What is the likelihood of Haya having no contribution to the next Sareb contract? I suppose it’s unclear whether it would be the same volume as today.
20.
Does Sareb want the same number of servicers as previously? I thought it wanted fewer servicers.
21.
What are the benefits of Sareb only pursuing two servicers? I suppose that means the company’s servicers can be more competitive in pricing because it will have more volume.
22.
Do you think Haya’s current refi talks could influence Sareb’s decision?

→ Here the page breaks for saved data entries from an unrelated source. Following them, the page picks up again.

/-! ### writeX -/

@[simp] theorem State.writeX_cfg (r : Reg) (v : Word) : (s.writeX r v).cfg = s.cfg := by
  unfold State.writeX; split <;> rfl
@[simp] theorem State.writeX_f (r : Reg) (v : Word) : (s.writeX r v).f = s.f := by
  unfold State.writeX; split <;> rfl
@[simp] theorem State.writeX_pc (r : Reg) (v : Word) : (s.writeX r v).pc = s.pc := by
  unfold State.writeX; split <;> rfl
@[simp] theorem State.writeX_fcsr (r : Reg) (v : Word) : (s.writeX r v).fcsr = s.fcsr := by
  unfold State.writeX; split <;> rfl
@[simp] theorem State.writeX_instret (r : Reg) (v : Word) : (s.writeX r v).instret = s.instret := by
  unfold State.writeX; split <;> rfl
@[simp] theorem State.writeX_stopped (r : Reg) (v : Word) : (s.writeX r v).stopped = s.stopped := by
  unfold State.writeX; split <;> rfl
@[simp] theorem State.writeX_reservation (r : Reg) (v : Word) : (s.writeX r v).reservation = s.reservation := by
  unfold State.writeX; split <;> rfl
@[simp] theorem State.writeX_mem (r : Reg) (v : Word) : (s.writeX r v).mem = s.mem := by
  unfold State.writeX; split <;> rfl
@[simp] theorem State.writeX_budget (r : Reg) (v : Word) : (s.writeX r v).budget = s.budget := by
  unfold State.writeX; split <;> rfl
@[simp] theorem State.writeX_syscalls (r : Reg) (v : Word) : (s.writeX r v).syscalls = s.syscalls := by
  unfold State.writeX; split <;> rfl
@[simp] theorem State.writeX_debugHandler (r : Reg) (v : Word) : (s.writeX r v).debugHandler = s.debugHandler := by
  unfold State.writeX; split <;> rfl
@[simp] theorem State.writeX_run (r : Reg) (v : Word) : (s.writeX r v).run = s.run := by
  unfold State.writeX; split <;> rfl
@[simp] theorem State.writeX_draws (r : Reg) (v : Word) : (s.writeX r v).draws = s.draws := by
  unfold State.writeX; split <;> rfl

/-! ### refusedStore -/

/-- A memory that checks every byte first writes nothing of a store it refuses (20_memory.md R195). -/
theorem State.refusedStore_of_checkFirst (h : s.mem.checkFirst = true) (a : Word) (n : Nat) (v : Word) :
    s.refusedStore a n v = s := by
  simp [State.refusedStore, State.splitRefused, h]

@[simp] theorem State.refusedStore_cfg (a : Word) (n : Nat) (v : Word) : (s.refusedStore a n v).cfg = s.cfg := by
  unfold State.refusedStore; split <;> rfl
@[simp] theorem State.refusedStore_x (a : Word) (n : Nat) (v : Word) : (s.refusedStore a n v).x = s.x := by
  unfold State.refusedStore; split <;> rfl
@[simp] theorem State.refusedStore_f (a : Word) (n : Nat) (v : Word) : (s.refusedStore a n v).f = s.f := by
  unfold State.refusedStore; split <;> rfl
@[simp] theorem State.refusedStore_pc (a : Word) (n : Nat) (v : Word) : (s.refusedStore a n v).pc = s.pc := by
  unfold State.refusedStore; split <;> rfl
@[simp] theorem State.refusedStore_fcsr (a : Word) (n : Nat) (v : Word) : (s.refusedStore a n v).fcsr = s.fcsr := by
  unfold State.refusedStore; split <;> rfl
@[simp] theorem State.refusedStore_instret (a : Word) (n : Nat) (v : Word) :
    (s.refusedStore a n v).instret = s.instret := by
  unfold State.refusedStore; split <;> rfl
@[simp] theorem State.refusedStore_stopped (a : Word) (n : Nat) (v : Word) :
    (s.refusedStore a n v).stopped = s.stopped := by
  unfold State.refusedStore; split <;> rfl
@[simp] theorem State.refusedStore_reservation (a : Word) (n : Nat) (v : Word) :
    (s.refusedStore a n v).reservation = s.reservation := by
  unfold State.refusedStore; split <;> rfl
@[simp] theorem State.refusedStore_budget (a : Word) (n : Nat) (v : Word) :
    (s.refusedStore a n v).budget = s.budget := by
  unfold State.refusedStore; split <;> rfl
@[simp] theorem State.refusedStore_syscalls (a : Word) (n : Nat) (v : Word) :
    (s.refusedStore a n v).syscalls = s.syscalls := by
  unfold State.refusedStore; split <;> rfl
@[simp] theorem State.refusedStore_debugHandler (a : Word) (n : Nat) (v : Word) :
    (s.refusedStore a n v).debugHandler = s.debugHandler := by
  unfold State.refusedStore; split <;> rfl
@[simp] theorem State.refusedStore_run (a : Word) (n : Nat) (v : Word) : (s.refusedStore a n v).run = s.run := by
  unfold State.refusedStore; split <;> rfl

/-! ### csrDrawn -/

@[simp] theorem State.csrDrawn_cfg (c : Csr) : (s.csrDrawn c).cfg = s.cfg := by
  unfold State.csrDrawn; split <;> rfl
@[simp] theorem State.csrDrawn_x (c : Csr) : (s.csrDrawn c).x = s.x := by
  unfold State.csrDrawn; split <;> rfl
@[simp] theorem State.csrDrawn_f (c : Csr) : (s.csrDrawn c).f = s.f := by
  unfold State.csrDrawn; split <;> rfl
@[simp] theorem State.csrDrawn_pc (c : Csr) : (s.csrDrawn c).pc = s.pc := by
  unfold State.csrDrawn; split <;> rfl
@[simp] theorem State.csrDrawn_fcsr (c : Csr) : (s.csrDrawn c).fcsr = s.fcsr := by
  unfold State.csrDrawn; split <;> rfl
@[simp] theorem State.csrDrawn_instret (c : Csr) : (s.csrDrawn c).instret = s.instret := by
  unfold State.csrDrawn; split <;> rfl
@[simp] theorem State.csrDrawn_stopped (c : Csr) : (s.csrDrawn c).stopped = s.stopped := by
  unfold State.csrDrawn; split <;> rfl
@[simp] theorem State.csrDrawn_reservation (c : Csr) : (s.csrDrawn c).reservation = s.reservation := by
  unfold State.csrDrawn; split <;> rfl
@[simp] theorem State.csrDrawn_mem (c : Csr) : (s.csrDrawn c).mem = s.mem := by
  unfold State.csrDrawn; split <;> rfl
@[simp] theorem State.csrDrawn_budget (c : Csr) : (s.csrDrawn c).budget = s.budget := by
  unfold State.csrDrawn; split <;> rfl
@[simp] theorem State.csrDrawn_syscalls (c : Csr) : (s.csrDrawn c).syscalls = s.syscalls := by
  unfold State.csrDrawn; split <;> rfl
@[simp] theorem State.csrDrawn_debugHandler (c : Csr) : (s.csrDrawn c).debugHandler = s.debugHandler := by
  unfold State.csrDrawn; split <;> rfl
@[simp] theorem State.csrDrawn_run (c : Csr) : (s.csrDrawn c).run = s.run := by
  unfold State.csrDrawn; split <;> rfl

/-! ### csrWrite -/

@[simp] theorem State.csrWrite_cfg (c : Csr) (v : Word) : (s.csrWrite c v).cfg = s.cfg := by
  cases c <;> rfl
@[simp] theorem State.csrWrite_x (c : Csr) (v : Word) : (s.csrWrite c v).x = s.x := by
  cases c <;> rfl
@[simp] theorem State.csrWrite_f (c : Csr) (v : Word) : (s.csrWrite c v).f = s.f := by
  cases c <;> rfl
@[simp] theorem State.csrWrite_pc (c : Csr) (v : Word) : (s.csrWrite c v).pc = s.pc := by
  cases c <;> rfl
@[simp] theorem State.csrWrite_instret (c : Csr) (v : Word) : (s.csrWrite c v).instret = s.instret := by
  cases c <;> rfl
@[simp] theorem State.csrWrite_stopped (c : Csr) (v : Word) : (s.csrWrite c v).stopped = s.stopped := by
  cases c <;> rfl
@[simp] theorem State.csrWrite_reservation (c : Csr) (v : Word) : (s.csrWrite c v).reservation = s.reservation := by
  cases c <;> rfl
@[simp] theorem State.csrWrite_mem (c : Csr) (v : Word) : (s.csrWrite c v).mem = s.mem := by
  cases c <;> rfl
@[simp] theorem State.csrWrite_budget (c : Csr) (v : Word) : (s.csrWrite c v).budget = s.budget := by
  cases c <;> rfl
@[simp] theorem State.csrWrite_syscalls (c : Csr) (v : Word) : (s.csrWrite c v).syscalls = s.syscalls := by
  cases c <;> rfl
@[simp] theorem State.csrWrite_debugHandler (c : Csr) (v : Word) :
    (s.csrWrite c v).debugHandler = s.debugHandler := by
  cases c <;> rfl
@[simp] theorem State.csrWrite_run (c : Csr) (v : Word) : (s.csrWrite c v).run = s.run := by
  cases c <;> rfl
@[simp] theorem State.csrWrite_draws (c : Csr) (v : Word) : (s.csrWrite c v).draws = s.draws := by
  cases c <;> rfl

/-! ### fork -/

/-- The parent keeps all but its count of free values. -/
@[simp] theorem State.fork_fst : s.fork.1 = { s with draws := s.draws + 1 } := rfl

/-- The child is the parent at the moment of the fork, its free values apart. -/
@[simp] theorem State.fork_snd : s.fork.2 = { s with draws := Config.forkDraws s.draws } := rfl

end Sys2Proof.Machine
end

Obviously, it’s probably a question for Sareb, but do clients typically consider that kind of thing when making those decisions?
23.
Will Haya get a transaction fee on the Cajamar portfolio? It was around a EUR 0.5bn portfolio. Would you do EUR 0.5bn at the average 4% transaction fee, or would it be lower?
24.
How might consolidation play out given the context of the broader Sareb discussion?
25.
Are there more synergies with an NPL provider acquiring a REO servicer? You mentioned a possible synergy between Haya and Servihabitat. Are there many synergies when it’s a REO servicer acquiring a REO servicer?
26.
Would DoValue be an interesting partner for Haya?
27.
The last results on collections activity for receivables demonstrated a big change in working capital that apparently came from receivables per management discussion. Is that a sustainable change to the receivables process? Is this a short-term benefit that unwinds, or is it the receivables conversion you expect for the business?
28.
What is a more normalised cash conversion for servicers or Haya? Obviously, the recent cash conversion has been exceptional because of the receivables impact.
29.
How would Haya be impacted by the Unicaja-Liberbank merger, with Unicaja potentially servicing the Liberbank assets internally? Obviously, there’s a penalty for cancelling that contract.
30.
How keen will Haya be to lock up the Cajamar renewal?